> [Action item]: Beginning with the line that contains "stores (R232). -/", copy each remaining line of the data below exactly.

> [Input records]:
--

/-! ## The images (R193, R232) -/

theorem leBytes_getElem?_toNat (n m : Nat) {k : Nat} (hk : k < n) : (leBytes n m)[k]? = some (BitVec.ofNat 8 (m / 2 ^ (8 * k))) := by
  induction n generalizing m k with
  | zero => exact absurd hk (Nat.not_lt_zero k)
  | succ n ih =>
    cases k with
    | zero => simp [leBytes]
    | succ k =>
      have h256 : 256 * 2 ^ (8 * k) = 2 ^ (8 * (k + 1)) := by rw [Nat.mul_add, Nat.pow_add, Nat.mul_comm]
      rw [leBytes, List.getElem?_cons_succ, ih _ (by omega), Nat.div_div_eq_div_mul, h256]

/-- Byte `k` of a word in an image (R4). -/
theorem ImageHas.byte {img : List Byte} {o n k w : Nat} {x : BitVec w} (h : ImageHas img o (leBytes n x.toNat)) (hk : k < n) :
    img[o + k]? = some (x.extractLsb' (8 * k) 8) := by
  obtain ⟨r, h⟩ := h
  rw [← List.getElem?_drop, h, List.getElem?_append_left (by rwa [leBytes_length]), leBytes_getElem?_toNat _ _ hk]
  exact congrArg some (BitVec.eq_of_toNat_eq (by rw [BitVec.toNat_ofNat, BitVec.extractLsb'_toNat, Nat.shiftRight_eq_div_pow]))

theorem length_accImage (c : Core) : (accImage c).length = 4096 := by
  simp [accImage, List.length_flatMap, leBytes_length]

theorem length_msImage (c : Core) : (msImage c).length = 64 := by
  simp [msImage, leBytes_length]

/-- Element j of row r stands at 128r + 4j (R193). -/
theorem accImage_byte (c : Core) {r j k : Nat} (hr : r < 32) (hj : j < 32) (hk : k < 4) :
    (accImage c)[128 * r + 4 * j + k]? = some ((c.acc.get (BitVec.ofNat 5 r)).extractLsb' (32 * j + 8 * k) 8) := by
  have hrow : ImageHas (accImage c) (0 + 128 * r) (leBytes 128 (c.acc.get (BitVec.ofNat 5 r)).toNat) :=
    (ImageHas.whole (accImage c)).entry (fun _ => leBytes_length 128 _) hr
  have hbyte := hrow.byte (k := 4 * j + k) (by omega)
  rwa [show 0 + 128 * r + (4 * j + k) = 128 * r + 4 * j + k by omega, show 8 * (4 * j + k) = 32 * j + 8 * k by omega] at hbyte

/-- Where the five registers of the matrix state stand in their image (R232). -/
theorem msImage_parts (c : Core) : ImageHas (msImage c) 0 (leBytes 32 c.legend.toNat) ∧ ImageHas (msImage c) 32 (leBytes 8 c.mstat.toNat) ∧
    ImageHas (msImage c) 40 (leBytes 8 c.mcfg.toNat) ∧ ImageHas (msImage c) 48 (leBytes 8 c.dsca.toNat) ∧
    ImageHas (msImage c) 56 (leBytes 8 c.dscb.toNat) := by
  have h := ImageHas.whole (msImage c)
  simpa [msImage, imageHas_append, leBytes_length, and_assoc] using h

/-! ## Addresses (R193, R427) -/

/-- At PRIV 1 an aligned address below 2^57 meets no condition. -/
theorem mxAddrConds_nil {c : Core} {a : Word} {n : Nat} (hp : c.priv = true) (ha : a.toNat % 64 = 0) (hn : 0 < n)
    (hle : a.toNat + n ≤ 2 ^ 57) : mxAddrConds c a n = [] := by
  simp only [mxAddrConds, hp, ha, if_true, ne_eq, not_true_eq_false, if_false, show ¬ 2 ^ 57 ≤ a.toNat by omega,
    show ¬ 2 ^ 57 < a.toNat + n by omega, List.append_nil]

/-- At PRIV 0 such an address meets the privilege fault alone (R426). -/
theorem mxAddrConds_priv {c : Core} {a : Word} {n : Nat} (hp : c.priv = false) (ha : a.toNat % 64 = 0) (hn : 0 < n)
    (hle : a.toNat + n ≤ 2 ^ 57) : mxAddrConds c a n = [condPriv 3 15 0] := by
  simp only [mxAddrConds, hp, ha, Bool.false_eq_true, ne_eq, not_true_eq_false, if_false, show ¬ 2 ^ 57 ≤ a.toNat by omega,
    show ¬ 2 ^ 57 < a.toNat + n by omega, List.append_nil]

end Sys2Proof.Machine

namespace Sys2Proof.Claims
open Machine

/-! ## Spills (R193) -/

section
variable {i : Instr} {s : State} {row : OpRow} {f : Form} {x : Args} {img : Core → List Byte} {conds : Core → List Cond}

/-- A spill that meets no condition gates the stores of its image. -/
theorem issueOp_semSpill {runs : List (Nat × Nat × Bool)} {es : List TlbEntry} (h : Issues i { b := noB } s row f x)
    (hc : conds s.core = []) (hp : s.core.priv = true) (ha : x.a64.toNat % 64 = 0) (hn : 0 < (img s.core).length)
    (hle : x.a64.toNat + (img s.core).length ≤ 2 ^ 57)
    (htr : translateRange s s.cur s.core.tenant true x.a64 (img s.core).length .write = .ok (runs, es)) :
    issueOp i (semSpill row img conds f s) s =
      .next (((begun s x).keepTlb s.cur es).onCore (Core.gateRuns · runs (img s.core))) := by
  have hsem : semSpill row img conds f s =
      { block := x.block, conds := x.conds
        eff := fun t => ((effNone x t).keepTlb t.cur es).onCore (Core.gateRuns · runs (img s.core)) } := by
    simp only [semSpill, h.args, hc, hp, mxAddrConds_nil hp ha hn hle, htr, ne_eq, not_true_eq_false, if_false, List.append_nil]
  rw [hsem, issueOp_effect h rfl rfl rfl rfl rfl rfl (by simp)]
  simp only [effNone_begun, State.onCore_cur]

/-- At PRIV 0 a spill stops (R426). -/
theorem issueOp_semSpill_priv (h : Issues i { b := noB } s row f x) (hc : conds s.core = []) (hp : s.core.priv = false)
    (ha : x.a64.toNat % 64 = 0) (hn : 0 < (img s.core).length) (hle : x.a64.toNat + (img s.core).length ≤ 2 ^ 57) :
    issueOp i (semSpill row img conds f s) s = .next (s.onCore fun c => c.stopWith (onlyTrap s row f ⟨4, 0x12, 3, 15, 0, 0⟩)) := by
  refine issueOp_stop h ?_ ?_ (by simp [semSpill]) rfl (by decide)
  · simp only [semSpill, h.args, h.ready]
  · simp only [semSpill, h.args, h.given, hc, mxAddrConds_priv hp ha hn hle, ne_eq, List.cons_ne_nil, not_false_eq_true, if_true,
      List.nil_append, List.append_nil]
    rfl

end

theorem spillsStoreTheMatrixState : SpillsStoreTheMatrixState := by
  intro s row f x
  have hacc := length_accImage s.core
  have hms := length_msImage s.core
  refine ⟨fun runs es h hp ha hle hb hs htr => ⟨accImage s.core, hacc, fun r j k hr hj hk => accImage_byte _ hr hj hk, ?_⟩,
    fun runs es h hp ha hle hb htr => ⟨msImage s.core, hms, fun k hk => ?_, fun k hk => ?_, ?_⟩,
    fun hp hb hs ha hle => ⟨fun h => ?_, fun h => ?_⟩⟩
  · obtain rfl := h.row_eq rfl
    exact issueOp_semSpill h (by simp only [mxConds_sound hb, hs, List.append_nil]) hp ha (by omega) (by omega) (by rw [hacc]; exact htr)
  · obtain ⟨hlegend, -⟩ := msImage_parts s.core
    simpa using hlegend.byte hk
  · obtain ⟨-, hmstat, hmcfg, hdsca, hdscb⟩ := msImage_parts s.core
    exact ⟨hmstat.byte hk, hmcfg.byte hk, hdsca.byte hk, hdscb.byte hk⟩
  · obtain rfl := h.row_eq rfl
    exact issueOp_semSpill h (by simp only [mxConds_sound hb]) hp ha (by omega) (by omega) (by rw [hms]; exact htr)
  · obtain rfl := h.row_eq rfl
    exact issueOp_semSpill_priv h (by simp only [mxConds_sound hb, hs, List.append_nil]) hp ha (by omega) (by omega)
  · obtain rfl := h.row_eq rfl
    exact issueOp_semSpill_priv h (by simp only [mxConds_sound hb]) hp ha (by omega) (by omega)

/-! ## Fills (R193) -/

section
variable {i : Instr} {s : State} {row : OpRow} {f : Form} {x : Args} {blocks n : Nat} {badInfo : Nat → Word} {items : List Nat}
  {fill : List Vec → Core → Core}

/-- From address 0 a fill resets its state and reads nothing. -/
theorem issueOp_semFill_zero (h : Issues i { b := noB } s row f x) (hp : s.core.priv = true) (ha : x.a64 = 0) :
    issueOp i (semFill row blocks n badInfo items fill f s) s = .next ((begun s x).onCore fun c => (fill [] c).mxRepair items) := by
  have hsem : semFill row blocks n badInfo items fill f s =
      { block := x.block, conds := x.conds, eff := fun t => (effNone x t).onCore fun c => (fill [] c).mxRepair items } := by
    simp only [semFill, h.args, ha, hp, if_true, List.append_nil]
  rw [hsem, issueOp_onCore h]

/-- From any other address it loads the blocks that it reads there. -/
theorem issueOp_semFill_blocks {vs : List Vec} (h : Issues i { b := noB } s row f x) (hp : s.core.priv = true) (hz : x.a64 ≠ 0)
    (ha : x.a64.toNat % 64 = 0) (hn : 0 < blocks * n) (hle : x.a64.toNat + blocks * n ≤ 2 ^ 57)
    (hr : readBlocks s x.a64 n (List.range blocks) = { data := vs }) :
    issueOp i (semFill row blocks n badInfo items fill f s) s = .next ((begun s x).onCore fun c => (fill vs c).mxRepair items) := by
  have hsem : semFill row blocks n badInfo items fill f s =
      { block := x.block, conds := x.conds, eff := fun t => (effNone x t).onCore fun c => (fill vs c).mxRepair items } := by
    simp only [semFill, h.args, hz, mxAddrConds_nil hp ha hn hle, hr, ne_eq, not_true_eq_false, if_false, Bool.false_and, Bool.or_false,
      List.append_nil]
  rw [hsem, issueOp_onCore h]

end

/-- The bits of MSTAT and of MCFG that a fill stores (R232). -/
theorem getLsbD_mstatMask (i : Nat) : (0xFFFF00000000009D : Word).getLsbD i = (decide (48 ≤ i ∧ i < 64) || decide (i ∈ [0, 2, 3, 4, 7])) := by
  by_cases h : i < 64
  · revert h i; decide
  · rw [BitVec.getLsbD_of_ge _ _ (by omega)]
    simp [h]
    omega

theorem getLsbD_mcfgMask {i : Nat} (h : i < 64) : (0xFFFFFFFFFFFFFF03 : Word).getLsbD i = (decide (i < 2) || decide (8 ≤ i)) := by
  revert h i; decide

--

> [Reply]:
/-- The bits of MSTAT and of MCFG that a fill stores (R232). -/
theorem getLsbD_mstatMask (i : Nat) : (0xFFFF00000000009D : Word).getLsbD i = (decide (48 ≤ i ∧ i < 64) || decide (i ∈ [0, 2, 3, 4, 7])) := by
  by_cases h : i < 64
  · revert h i; decide
  · rw [BitVec.getLsbD_of_ge _ _ (by omega)]
    simp [h]
    omega

theorem getLsbD_mcfgMask {i : Nat} (h : i < 64) : (0xFFFFFFFFFFFFFF03 : Word).getLsbD i = (decide (i < 2) || decide (8 ≤ i)) := by
  revert h i; decide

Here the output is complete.